Because it settles for the human yet fairly banal motions of an adopted woman’s coming-to-terms with her family of origin, and, therefore, herself, Return to Seoul refuses a riskier or more challenging assessment of international identity. Freddie’s wanderings may be representative of how many diasporic people float through life, yet the film suffers for prioritizing one person’s private anguish at the expense of their public immorality: at what point does a character’s actions prove them unworthy of sympathy? And at what point does a movie fail because it remains determined to hold said character in a sympathetic light?

This being said, Mr. Chou does elicit a number of memorable performances from his cast. Park is fittingly enigmatic, and emotional when she needs to be, but she’s bolstered by richly compelling supporting work from, first, Han, who plays Tena with luminous humility; Lim Cheol-hyun as Freddie’s elegantly somber Korean boyfriend, Kay-Kay (think Gregory Peck, but with neck tattoos); and Yoann Zimmer as her subsequent, hauntingly sweet French boyfriend, Maxime (the one she could have “wiped out”). Furthermore, throughout the film, Park is pitted against Oh Kwang-rok’s exquisite, volatile despotism as Freddie’s self-loathing biological father, while Kim Sun-young is gloriously modest, funny and affecting as her biological aunt.

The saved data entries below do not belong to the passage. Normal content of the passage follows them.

/-- The two forms of the law say the same. -/
theorem State.matched_iff {s : State} :
    s.Matched ↔ s.HoldsOwned
      ∧ ∀ (i : CheckIx) (c : Check), s.checks[i].use = some c → s.CheckOwns i c := by
  constructor
  · intro h
    refine ⟨⟨fun g x hx => ?_, h.inj⟩, fun i c hc => ?_⟩
    · obtain ⟨i, c, hi, hc⟩ := h.owner g x hx
      have hl := h.linked i c hc
      obtain ⟨p, hp, hseq, hpend⟩ := (hl.reserves x.paySeq).mpr ⟨g, x, ⟨hx, hi⟩, rfl⟩
      exact ⟨c, State.currentCheck_eq_some_iff.mpr ⟨i, hi, hc⟩,
        (hl.lists (s.holdHandle g)).mpr ⟨rfl, x, hx, hi⟩, p,
        hseq ▸ Check.pendingPayment?_of_mem (h.sound i c hc).seqs hp hpend⟩
    · have hs := h.sound i c hc
      have hl := h.linked i c hc
      refine ⟨hs.capacity, hs.cover, hl.nodup, fun hd hm => (hl.lists hd).mp hm, hs.seqs, hs.below,
        fun p hp hpend => ⟨hs.cents p hp hpend, ?_⟩, hs.shares, hs.closing⟩
      obtain ⟨g, x, ⟨hx, hi⟩, hseq⟩ := (hl.reserves p.paySeq).mp ⟨p, hp, rfl, hpend⟩
      exact ⟨g, x, hx, hi, hseq⟩
  · rintro ⟨⟨hown, hinj⟩, hck⟩
    refine ⟨fun g x hx => ?_, hinj, fun i c hc => ?_, fun i c hc => ?_⟩
    · obtain ⟨c, hc, -⟩ := hown g x hx
      obtain ⟨i, hi, hu⟩ := State.currentCheck_eq_some_iff.mp hc
      exact ⟨i, c, hi, hu⟩
    · obtain ⟨hcap, hcov, -, -, hseqs, hlt, hpend, hsh, hcl⟩ := hck i c hc
      exact ⟨hcap, hcov, hseqs, hlt, fun p hp hs => (hpend p hp hs).1, hsh, hcl⟩
    · obtain ⟨-, -, hnd, hlist, -, -, hpend, -, -⟩ := hck i c hc
      have hof (g : HoldIx) (x : Hold) (hx : s.HoldOf i g x) :
          s.holdHandle g ∈ c.holds ∧ ∃ p, c.pendingPayment? x.paySeq = some p := by
        obtain ⟨d, hd, hm, hp⟩ := hown g x hx.1
        rw [State.currentCheck_eq_some_iff.mpr ⟨i, hx.2, hc⟩] at hd
        cases hd
        exact ⟨hm, hp⟩
      refine ⟨hnd, fun hd => ⟨hlist hd, fun ⟨he, x, hx⟩ => he ▸ (hof hd.index x hx).1⟩, fun n => ?_⟩
      constructor
      · rintro ⟨p, hp, rfl, hs⟩
        obtain ⟨g, x, hx, hi, hseq⟩ := (hpend p hp hs).2
        exact ⟨g, x, ⟨hx, hi⟩, hseq⟩
      · rintro ⟨g, x, hx, rfl⟩
        obtain ⟨-, p, hp⟩ := hof g x hx
        exact ⟨p, Check.mem_of_pendingPayment? hp⟩

theorem State.recordLaw_iff {s : State} :
    s.RecordLaw ↔ s.Matched ∧ s.ClosingListed ∧ s.WithinPools := by
  rw [State.matched_iff, and_assoc]
  rfl

section
variable {s s' : State}

/-- The links of a check read only its holds and their handles. -/
theorem State.Linked.congr {i : CheckIx} {c : Check} (h : s.Linked i c)
    (hof : ∀ g x, s'.HoldOf i g x ↔ s.HoldOf i g x)
    (hhd : ∀ g x, s.HoldOf i g x → s'.holdHandle g = s.holdHandle g) : s'.Linked i c := by
  refine ⟨h.nodup, fun hd => ?_, fun n => ?_⟩
  · rw [h.lists hd]
    constructor
    · rintro ⟨he, x, hx⟩
      exact ⟨(hhd _ x hx).trans he, x, (hof _ x).mpr hx⟩
    · rintro ⟨he, x, hx⟩
      have hx := (hof _ x).mp hx
      exact ⟨(hhd _ x hx).symm.trans he, x, hx⟩
  · rw [h.reserves n]
    exact exists_congr fun g => exists_congr fun x => and_congr_left fun _ => (hof g x).symm

theorem State.setCheck_holdOf (i j : CheckIx) (c : Check) (g : HoldIx) (x : Hold) :
    (s.setCheck i c).HoldOf j g x ↔ s.HoldOf j g x := by
  unfold State.HoldOf
  rw [State.setCheck_checkHandle, State.setCheck_holds]

/-- The agreement reads the two tables alone. -/
theorem State.Matched.frame (h : s.Matched) (hck : s'.checks = s.checks)
    (hh : s'.holds = s.holds) : s'.Matched := by
  cases s; cases s'; cases hck; cases hh
  exact ⟨h.owner, h.inj, h.sound,
    fun i c hc => (h.linked i c hc).congr (fun _ _ => Iff.rfl) fun _ _ _ => rfl⟩

/-- A sound check with the same holds and PENDING records takes the place of another. -/
theorem State.Matched.edit (h : s.Matched) {i : CheckIx} {c c' : Check}
    (hc : s.checks[i].use = some c) (hs : c.Sound → c'.Sound) (hh : c'.holds = c.holds)
    (hr : ∀ n, c'.Reserves n ↔ c.Reserves n) : (s.setCheck i c').Matched := by
  refine ⟨fun g x hx => ?_, h.inj, fun j d hd => ?_, fun j d hd => ?_⟩
  · obtain ⟨j, d, hj, hd⟩ := h.owner g x hx
    by_cases hji : j = i
    · subst hji
      exact ⟨j, c', by simpa using hj, congrArg CheckRecord.use (State.setCheck_same s j c')⟩
    · exact ⟨j, d, by simpa using hj,
        (congrArg CheckRecord.use (State.setCheck_other s i j c' hji)).trans hd⟩
  · rcases State.setCheck_use hd with ⟨-, rfl⟩ | ⟨-, hd⟩
    · exact hs (h.sound i c hc)
    · exact h.sound j d hd
  · have hcongr {d : Check} (hl : s.Linked j d) : (s.setCheck i c').Linked j d :=
      hl.congr (fun g x => State.setCheck_holdOf i j c' g x) fun _ _ _ => rfl
    rcases State.setCheck_use hd with ⟨rfl, rfl⟩ | ⟨-, hd⟩
    · have hl := h.linked j c hc
      exact hcongr ⟨hh ▸ hl.nodup, fun hd => by rw [hh]; exact hl.lists hd,
        fun n => (hr n).trans (hl.reserves n)⟩
    · exact hcongr (h.linked j d hd)

/-- No active hold is of a FREE record. -/
theorem State.Matched.not_holdOf_free (h : s.Matched) {i : CheckIx} (hi : s.checks[i].use = none)
    (g : HoldIx) (x : Hold) : ¬ s.HoldOf i g x := by
  rintro ⟨hx, hxi⟩
  obtain ⟨j, c, hj, hc⟩ := h.owner g x hx
  obtain rfl : i = j := State.checkHandle_inj (hxi.symm.trans hj)
  exact nomatch hi.symm.trans hc

/-- A sound check without holds and PENDING records takes a FREE record. -/
theorem State.Matched.opened (h : s.Matched) {i : CheckIx} {c : Check} (hi : s.checks[i].use = none)
    (hs : c.Sound) (hh : c.holds = []) (hp : c.payments = []) : (s.setCheck i c).Matched := by
  have hno := h.not_holdOf_free hi
  refine ⟨fun g x hx => ?_, h.inj, fun j d hd => ?_, fun j d hd => ?_⟩
  · obtain ⟨j, d, hj, hd⟩ := h.owner g x hx
    have hji : j ≠ i := by rintro rfl; exact nomatch hi.symm.trans hd
    exact ⟨j, d, by simpa using hj,
      (congrArg CheckRecord.use (State.setCheck_other s i j c hji)).trans hd⟩
  · rcases State.setCheck_use hd with ⟨-, rfl⟩ | ⟨-, hd⟩
    · exact hs
    · exact h.sound j d hd
  · have hcongr {d : Check} (hl : s.Linked j d) : (s.setCheck i c).Linked j d :=
      hl.congr (fun g x => State.setCheck_holdOf i j c g x) fun _ _ _ => rfl
    rcases State.setCheck_use hd with ⟨rfl, rfl⟩ | ⟨-, hd⟩
    · refine hcongr ⟨hh ▸ List.nodup_nil, fun hd => ?_, fun n => ?_⟩
      · rw [hh]
        exact ⟨nofun, fun ⟨_, x, hx⟩ => absurd hx (hno _ x)⟩
      · refine ⟨fun ⟨p, hm, _⟩ => ?_, fun ⟨g, x, hx, _⟩ => absurd hx (hno g x)⟩
        rw [hp] at hm; cases hm
    · exact hcongr (h.linked j d hd)

/-- No active hold is of a check without holds. -/
theorem State.Matched.not_holdOf_of_holds_nil (h : s.Matched) {i : CheckIx} {c : Check}
    (hc : s.checks[i].use = some c) (hh : c.holds = []) (g : HoldIx) (x : Hold) :
    ¬ s.HoldOf i g x := by
  intro hx
  have := ((h.linked i c hc).lists (s.holdHandle g)).mpr ⟨rfl, x, hx⟩
  rw [hh] at this
  cases this

/-- A check without anything held has no holds: each would have a PENDING record of a cent or more
(R63, R112). -/
theorem State.Matched.holds_nil_of_held (h : s.Matched) {i : CheckIx} {c : Check}
    (hc : s.checks[i].use = some c) (hh : c.held = 0) : c.holds = [] := by
  refine List.eq_nil_iff_forall_not_mem.mpr fun hd hm => ?_
  have hl := h.linked i c hc
  obtain ⟨-, x, hx⟩ := (hl.lists hd).mp hm
  obtain ⟨p, hp, -, hpend⟩ := (hl.reserves x.paySeq).mpr ⟨_, x, hx, rfl⟩
  have hcent := (h.sound i c hc).cents p hp hpend
  have hle : p.heldPart ≤ (c.payments.map Payment.heldPart).sum :=
    List.le_sum_of_mem (List.mem_map_of_mem hp)
  rw [← Check.held_eq, hh, Payment.heldPart_of_pending hpend] at hle
  omega

/-- A check without holds is freed. -/
theorem State.Matched.freeCheck (h : s.Matched) {i : CheckIx} {c : Check}
    (hc : s.checks[i].use = some c) (hh : c.holds = []) : (s.freeCheck i).Matched := by
  have hno := h.not_holdOf_of_holds_nil hc hh
  refine ⟨fun g x hx => ?_, h.inj, fun j d hd => ?_, fun j d hd => ?_⟩
  · obtain ⟨j, d, hj, hd⟩ := h.owner g x hx
    have hji : j ≠ i := fun e => hno g x ⟨hx, e ▸ hj⟩
    exact ⟨j, d, by rw [State.freeCheck_checkHandle_of_ne hji]; exact hj,
      (congrArg CheckRecord.use (State.freeCheck_other s i j hji)).trans hd⟩
  · exact h.sound j d (State.freeCheck_use hd).2
  · obtain ⟨hj, hd⟩ := State.freeCheck_use hd
    refine (h.linked j d hd).congr (fun g x => ?_) fun _ _ _ => rfl
    unfold State.HoldOf
    rw [State.freeCheck_checkHandle_of_ne hj]
    rfl

/-- A hold's lifetime is restarted: it stays the hold of its check and record. -/
theorem State.Matched.extendHold (h : s.Matched) {g : HoldIx} {x y : Hold}
    (hx : s.holds[g].use = some x) (hck : y.check = x.check) (hseq : y.paySeq = x.paySeq) :
    (s.setHold g y).Matched := by
  -- each hold after stands for one before, of the same check and PaySeq
  have hback {k : HoldIx} {z : Hold} (hz : (s.setHold g y).holds[k].use = some z) :
      ∃ w, s.holds[k].use = some w ∧ w.check = z.check ∧ w.paySeq = z.paySeq := by
    by_cases hk : k = g
    · subst hk
      rw [State.setHold_same] at hz
      cases hz
      exact ⟨x, hx, hck.symm, hseq.symm⟩
    · rw [State.setHold_other _ _ _ _ hk] at hz
      exact ⟨z, hz, rfl, rfl⟩
  have hforth {k : HoldIx} {w : Hold} (hw : s.holds[k].use = some w) :
      ∃ z, (s.setHold g y).holds[k].use = some z ∧ z.check = w.check ∧ z.paySeq = w.paySeq := by
    by_cases hk : k = g
    · subst hk
      obtain rfl : x = w := Option.some.inj (hx.symm.trans hw)
      exact ⟨y, congrArg HoldRecord.use (State.setHold_same s k y), hck, hseq⟩
    · exact ⟨w, (congrArg HoldRecord.use (State.setHold_other s g k y hk)).trans hw, rfl, rfl⟩
  refine ⟨fun k z hz => ?_, fun k l z z' hz hz' e e' => ?_, h.sound, fun i c hc => ?_⟩
  · obtain ⟨w, hw, hwc, -⟩ := hback hz
    obtain ⟨i, c, hi, hc⟩ := h.owner k w hw
    exact ⟨i, c, hwc.symm.trans hi, hc⟩
  · obtain ⟨w, hw, hwc, hws⟩ := hback hz
    obtain ⟨w', hw', hwc', hws'⟩ := hback hz'
    exact h.inj k l w w' hw hw' (by rw [hwc, hwc', e]) (by rw [hws, hws', e'])
  · have hl := h.linked i c hc
    refine ⟨hl.nodup, fun hd => ?_, fun n => ?_⟩
    · rw [hl.lists hd, State.setHold_holdHandle]
      refine and_congr_right fun _ => ⟨fun ⟨w, hw, hwi⟩ => ?_, fun ⟨z, hz, hzi⟩ => ?_⟩
      · obtain ⟨z, hz, hzc, -⟩ := hforth hw
        exact ⟨z, hz, hzc.trans hwi⟩
      · obtain ⟨w, hw, hwc, -⟩ := hback hz
        exact ⟨w, hw, hwc.trans hzi⟩
    · rw [hl.reserves n]
      constructor
      · rintro ⟨k, w, ⟨hw, hwi⟩, rfl⟩
        obtain ⟨z, hz, hzc, hzs⟩ := hforth hw
        exact ⟨k, z, ⟨hz, hzc.trans hwi⟩, hzs⟩
      · rintro ⟨k, z, ⟨hz, hzi⟩, rfl⟩
        obtain ⟨w, hw, hwc, hws⟩ := hback hz
        exact ⟨k, w, ⟨hw, hwc.trans hzi⟩, hws⟩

It says something about a movie that its side characters come across as worthier of study than its central one. Return to Seoul doesn’t ask enough of itself as a work of art — it should either put Freddie on the outside of others’ lives, or embrace her coiled, hardened soul with more bravery and daring. In cinema, we want to see ugliness, especially when it’s presented with Mr. Chou’s cool sense of glamour. Let Freddie be a monster; she already is one.